TASK DETAILS: Transcribe the listing below only from the line with "(41_alu.md R130). -/" up to and including the line with "subReg (x y : Reg)".
· · · · · · ·
-- ==== Sys2Proof/Syntax.lean ====
section
/-! DEFINITION. The instruction set: one constructor per row of spec/opcode_table.json (30_encoding.md R85), in the
table's order. Operand ranges are carried by the types (30_encoding.md R81, R83): a register number or a sprite
height is below 16, `kk` is a byte, `nnn` has 12 bits. -/

namespace Sys2Proof

/-- The number of a general register, a 4-bit field of the instruction (10_state.md R21). -/
abbrev Reg := Fin 16

/-- The 34 instructions (30_encoding.md R85). -/
inductive Instr where
  /-- 00E0 `CLS`, clear the screen (43_display.md R180). -/
  | cls
  /-- 00EE `RET`, return from subroutine (40_flow.md R110). -/
  | ret
  /-- 1nnn `JP nnn` (40_flow.md R111). -/
  | jp (nnn : BitVec 12)
  /-- 2nnn `CALL nnn` (40_flow.md R112). -/
  | call (nnn : BitVec 12)
  /-- 3xkk `SE Vx, kk` (40_flow.md R113). -/
  | seImm (x : Reg) (kk : Byte)
  /-- 4xkk `SNE Vx, kk` (40_flow.md R114). -/
  | sneImm (x : Reg) (kk : Byte)
  /-- 5xy0 `SE Vx, Vy` (40_flow.md R115). -/
  | seReg (x y : Reg)
  /-- 6xkk `LD Vx, kk` (41_alu.md R130). -/
  | ldImm (x : Reg) (kk : Byte)
  /-- 7xkk `ADD Vx, kk` (41_alu.md R131). -/
  | addImm (x : Reg) (kk : Byte)
  /-- 8xy0 `LD Vx, Vy` (41_alu.md R132). -/
  | ldReg (x y : Reg)
  /-- 8xy1 `OR Vx, Vy` (41_alu.md R133). -/
  | orReg (x y : Reg)
  /-- 8xy2 `AND Vx, Vy` (41_alu.md R134). -/
  | andReg (x y : Reg)
  /-- 8xy3 `XOR Vx, Vy` (41_alu.md R135). -/
  | xorReg (x y : Reg)
  /-- 8xy4 `ADD Vx, Vy` with carry flag (41_alu.md R138). -/
  | addReg (x y : Reg)
  /-- 8xy5 `SUB Vx, Vy` (41_alu.md R139). -/
  | subReg (x y : Reg)
  /-- 8xy6 `SHR Vx` (41_alu.md R140); the field `y` selects nothing and is kept (30_encoding.md R89). -/
  | shr (x y : Reg)
  /-- 8xy7 `SUBN Vx, Vy` (41_alu.md R141). -/
  | subnReg (x y : Reg)
  /-- 8xyE `SHL Vx` (41_alu.md R142); the field `y` selects nothing and is kept (30_encoding.md R89). -/
  | shl (x y : Reg)
  /-- 9xy0 `SNE Vx, Vy` (40_flow.md R116). -/
  | sneReg (x y : Reg)
  /-- Annn `LD I, nnn` (42_index_memory.md R160). -/
  | ldI (nnn : BitVec 12)
  /-- Bnnn `JP V0, nnn` (40_flow.md R118). -/
  | jpV0 (nnn : BitVec 12)
  /-- Cxkk `RND Vx, kk` (41_alu.md R143). -/
  | rnd (x : Reg) (kk : Byte)
  /-- Dxyn `DRW Vx, Vy, n` (43_display.md R182); `n` is a count 0 to 15. -/
  | drw (x y : Reg) (n : Fin 16)
  /-- Ex9E `SKP Vx` (44_keys_timers.md R200). -/
  | skp (x : Reg)
  /-- ExA1 `SKNP Vx` (44_keys_timers.md R201). -/
  | sknp (x : Reg)
  /-- Fx07 `LD Vx, DT` (44_keys_timers.md R202). -/
  | ldVxDt (x : Reg)
  /-- Fx0A `LD Vx, K` (44_keys_timers.md R205). -/
  | ldVxK (x : Reg)
  /-- Fx15 `LD DT, Vx` (44_keys_timers.md R203). -/
  | ldDtVx (x : Reg)
  /-- Fx18 `LD ST, Vx` (44_keys_timers.md R204). -/
  | ldStVx (x : Reg)
  /-- Fx1E `ADD I, Vx` (42_index_memory.md R161). -/
  | addI (x : Reg)
  /-- Fx29 `LD F, Vx` (42_index_memory.md R162). -/
  | ldF (x : Reg)
  /-- Fx33 `LD B, Vx` (42_index_memory.md R163). -/
  | ldB (x : Reg)
  /-- Fx55 `LD [I], Vx` (42_index_memory.md R165). -/
  | storeRegs (x : Reg)
  /-- Fx65 `LD Vx, [I]` (42_index_memory.md R166). -/
  | loadRegs (x : Reg)
deriving DecidableEq, Repr

end Sys2Proof
end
· · · · · · ·
SOLUTION FOR THIS EXERCISE:
  /-- 6xkk `LD Vx, kk` (41_alu.md R130). -/
  | ldImm (x : Reg) (kk : Byte)
  /-- 7xkk `ADD Vx, kk` (41_alu.md R131). -/
  | addImm (x : Reg) (kk : Byte)
  /-- 8xy0 `LD Vx, Vy` (41_alu.md R132). -/
  | ldReg (x y : Reg)
  /-- 8xy1 `OR Vx, Vy` (41_alu.md R133). -/
  | orReg (x y : Reg)
  /-- 8xy2 `AND Vx, Vy` (41_alu.md R134). -/
  | andReg (x y : Reg)
  /-- 8xy3 `XOR Vx, Vy` (41_alu.md R135). -/
  | xorReg (x y : Reg)
  /-- 8xy4 `ADD Vx, Vy` with carry flag (41_alu.md R138). -/
  | addReg (x y : Reg)
  /-- 8xy5 `SUB Vx, Vy` (41_alu.md R139). -/
  | subReg (x y : Reg)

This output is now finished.